Su FB mi presento così: “Confido nell’arte del doppio senso e della fuga obliqua. Credo in una Grande Monade che sappia suonare il sax come Coltrane. Temo l’antimateria delle ciarle da aperitivo. Sono soggetto a scadenza, come lo stracchino di Nonno Nanni.” (1)

1) Esegesi del testo: “mi piace giocare con le parole. Mi piace il jazz e la musica indie. Mi piace bere in compagnia ma non so relazionarmi con le persone. Sono un po’ (?) finto, e comunque ho una fine, come tutte le cose viventi”.

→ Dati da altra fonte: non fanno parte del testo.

-- ==== Sys2Proof/Machine/State.lean ====
section
/-! DEFINITION. The state: the block's eleven components (10_state.md R11, R16, R18, R23), the command
stream of its one driver and the responses it has given (R30, R40, R84), and the reasons a step can
stop. -/

namespace Sys2Proof.Machine

/-- The outcome a response reports (30_encoding.md R41, 60_exceptions.md R67). -/
inductive ErrorKind where
  /-- The command succeeded. -/
  | none
  /-- The register name is not in the closed set (R68). -/
  | unknownRegister
  /-- The flag name is not in the closed set (R69). -/
  | unknownFlag
  /-- A write of `ip` through the register path (R70). -/
  | invalidOperation
  deriving DecidableEq, Repr

/-- The block's answer to one command (R40): an error kind and a 16-bit result or, for `DUMP`, which
has error kind `None`, a snapshot of eleven words (R64). -/
inductive Response where
  | reply (err : ErrorKind) (result : Word)
  | snapshot (words : Vector Word 11)
  deriving DecidableEq, Repr

/-- The document's ProcessorState: the block's whole state, eleven components (R23). -/
structure Block where
  /-- `x[AX]` (R11). -/
  ax : Word
  /-- `x[BX]` (R11). -/
  bx : Word
  /-- `x[CX]` (R11). -/
  cx : Word
  /-- `x[DX]` (R11). -/
  dx : Word
  /-- `x[SP]`, word-only (R11, R12). -/
  sp : Word
  /-- `x[BP]`, word-only (R11, R12). -/
  bp : Word
  /-- `x[SI]`, word-only (R11, R12). -/
  si : Word
  /-- `x[DI]`, word-only (R11, R12). -/
  di : Word
  /-- The instruction pointer, stored as bits and read as signed (R16). -/
  ip : Word
  /-- `flag[SIGN]` (R18). -/
  sign : Bool
  /-- `flag[ZERO]` (R18). -/
  zero : Bool
  deriving DecidableEq, Repr

/-- The machine. `block` is all the state the spec gives; the other two fields are the model's own
and hold the block's interface: what its one driver has issued and not yet had answered, and what it
has been answered (notes/assumptions/1.md). No command reads either. -/
structure State where
  block : Block
  /-- The driver's commands, the next one first (R30, R84). -/
  commands : List CmdWord
  /-- The responses given so far, the first one first (R40). -/
  responses : List Response
  deriving DecidableEq, Repr

/-- There is no fault: "Three error kinds, all caller-input errors" (R67), each of them a response
after which the block accepts the next command (R71), and no trap (R74). No step raises one. -/
inductive Fault where
  deriving DecidableEq, Repr

/-- Why a command gets no step. -/
inductive Refusal where
  /-- Raised by an arm of `exec` whose command has no meaning yet. No arm does. Safe. -/
  | notModelled (mnemonic : String)
  /-- Raised by `step` for a command word that R42 refuses: "a model must give it no step (neither a
  state change nor a response)". Safe: nothing can be proved of what follows such a word. -/
  | reservedWord (why : DecodeRefusal)
  deriving DecidableEq, Repr

/-- The block right after reset: every component zero or false (R24, R79). -/
def Block.reset : Block where
  ax := 0x0000#16
  bx := 0x0000#16
  cx := 0x0000#16
  dx := 0x0000#16
  sp := 0x0000#16
  bp := 0x0000#16
  si := 0x0000#16
  di := 0x0000#16
  ip := 0x0000#16
  sign := false
  zero := false

/-- The machine right after reset: the block of R24, no command issued and no response given
(notes/assumptions/1.md for these two). -/
def State.reset : State where
  block := Block.reset
  commands := []
  responses := []

end Sys2Proof.Machine
end

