-- ==== Sys2Proof/Machine/FlagAccess.lean ====
section
/-! DEFINITION. `FLAG_SET` and `FLAG_READ` (43_flags.md). -/

namespace Sys2Proof.Machine

/-- `FLAG_SET sel, value` (R61). -/
def execFlagSet (sel : Selector) (value : Bool) (s : State) : Host.Outcome State Fault Refusal :=
  match resolveFlag sel with
  | .flag f => respond (writeFlag s.block f value) 0x0000#16 s
  | .noName => raiseError .unknownFlag s

/-- `FLAG_READ sel` (R62). -/
def execFlagRead (sel : Selector) (s : State) : Host.Outcome State Fault Refusal :=
  match resolveFlag sel with
  | .flag f => respond s.block (boolWord (readFlag s.block f)) s
  | .noName => raiseError .unknownFlag s

end Sys2Proof.Machine
end

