/-! ### IP_MODIFY and IP_READ -/

/-- R58: `IP_MODIFY` adds its delta modulo 2^16 and changes nothing else; on the signed readings the sum
is reduced by 65536 into range, with no trap and no saturation. (The signed clause is the sentence R58
itself derives; it follows from the first.) -/
def Obligations.IpModifyAddsWithWraparound : Prop :=
  (∀ d : Word, encode (.ipModify d) = d ++ 0#8 ++ 0#5 ++ 0b010#3) ∧
  ∀ (d : Word) (s : State),
    exec (.ipModify d) s =
      .next { s with
        block := { s.block with ip := s.block.ip + d }
        responses := s.responses ++ [.reply .none 0x0000#16] } ∧
    (s.block.ip + d).toInt =
      (if 32767 < s.block.ip.toInt + d.toInt then s.block.ip.toInt + d.toInt - 65536
        else if s.block.ip.toInt + d.toInt < -32768 then s.block.ip.toInt + d.toInt + 65536
        else s.block.ip.toInt + d.toInt)

/-- R59: `IP_READ` answers the bits of `ip` and changes nothing. -/
def Obligations.IpReadAnswersTheInstructionPointer : Prop :=
  encode .ipRead = 0#16 ++ 0#8 ++ 0#5 ++ 0b011#3 ∧
  ∀ s : State, exec .ipRead s =
    .next { s with responses := s.responses ++ [.reply .none s.block.ip] }

/-- 42_ip.md (R60, derived by the spec): any absolute value is reached by the delta `v - ip`. -/
def Obligations.AnyIpIsReachedByOneDelta : Prop :=
  ∀ (v : Word) (s : State), ∃ t, exec (.ipModify (v - s.block.ip)) s = .next t ∧ t.block.ip = v

/-! ### FLAG_SET and FLAG_READ -/

/-- R61: `FLAG_SET` writes the named flag alone; a selector that names no flag, and so any string but
`sign` and `zero`, fails and changes no state. -/
def Obligations.FlagSetWritesTheNamedFlag : Prop :=
  (∀ (sel : Selector) (b : Bool),
    encode (.flagSet sel b) = 0#15 ++ BitVec.ofBool b ++ 0#8 ++ sel ++ 0b100#3) ∧
  ∀ (b : Bool) (s : State),
    exec (.flagSet 0#5 b) s =
      .next { s with block := { s.block with sign := b },
                     responses := s.responses ++ [.reply .none 0x0000#16] } ∧
    exec (.flagSet 1#5 b) s =
      .next { s with block := { s.block with zero := b },
                     responses := s.responses ++ [.reply .none 0x0000#16] } ∧
    (∀ sel : Selector, 2#5 ≤ sel → exec (.flagSet sel b) s =
      .next { s with responses := s.responses ++ [.reply .unknownFlag 0x0000#16] }) ∧
    ∀ name : String, name ≠ "sign" → name ≠ "zero" → exec (callInstr (.setFlag name b)) s =
      .next { s with responses := s.responses ++ [.reply .unknownFlag 0x0000#16] }

/-- R62: `FLAG_READ` answers 0x0001 or 0x0000 for the named flag, fails for a selector that names none,
and changes no state. -/
def Obligations.FlagReadAnswersTheNamedFlag : Prop :=
  (∀ sel : Selector, encode (.flagRead sel) = 0#16 ++ 0#8 ++ sel ++ 0b101#3) ∧
  ∀ s : State,
    exec (.flagRead 0#5) s =
      .next { s with responses := s.responses ++
        [.reply .none (if s.block.sign = true then 0x0001#16 else 0x0000#16)] } ∧
    exec (.flagRead 1#5) s =
      .next { s with responses := s.responses ++
        [.reply .none (if s.block.zero = true then 0x0001#16 else 0x0000#16)] } ∧
    ∀ sel : Selector, 2#5 ≤ sel → exec (.flagRead sel) s =
      .next { s with responses := s.responses ++ [.reply .unknownFlag 0x0000#16] }

/-! ### DUMP -/

/-- R64: `DUMP` answers the eleven words in the order ax, bx, cx, dx, sp, bp, si, di, ip, sign, zero (the
place of the flags is decision D15) and changes nothing. -/
def Obligations.DumpAnswersTheSnapshot : Prop :=
  encode .dump = 0#16 ++ 0#8 ++ 0#5 ++ 0b110#3 ∧
  ∀ s : State, exec .dump s =
    .next { s with responses := s.responses ++ [.snapshot
      #v[s.block.ax, s.block.bx, s.block.cx, s.block.dx, s.block.sp, s.block.bp, s.block.si, s.block.di,
        s.block.ip, if s.block.sign = true then 0x0001#16 else 0x0000#16,
        if s.block.zero = true then 0x0001#16 else 0x0000#16]] }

Mi sono laureato nel 1994 a Bologna, in Lettere Moderne. Mia sorella sostiene che la laurea risalga al 1995. Ho controllato sul papiro incorniciato: ha ragione lei. Ho scribacchiato qua e là, di teatro, di vita e d’altre amenità. Per il momento affliggo voi lettori con questo Blog e nei ritagli di tempo porto avanti un brutto romanzo che non finirà mai. Ho una figlia di nome Elmore, la potrei definire una bimba scalare, ossia non misurabile convenzionalmente.

Mi piace: contare le auto rosse (valgono anche gli scooter), girarmi di scatto e cercare di sorprendere la realtà, giocare con Elmore ai Gormiti, guardare vecchi film di fantascienza, mangiare senza posate, bere vino buono e far finta di conoscere quanti acini ci sono voluti per produrlo, camminare sulla spiaggia con due piedi sinistri.

Non mi piace: scrivere sms (non è vero), chattare su feisbuc (non è vero), dividere una cotoletta, mangiare i cavoli con la piada, camminare sulla spiaggia con due piedi destri.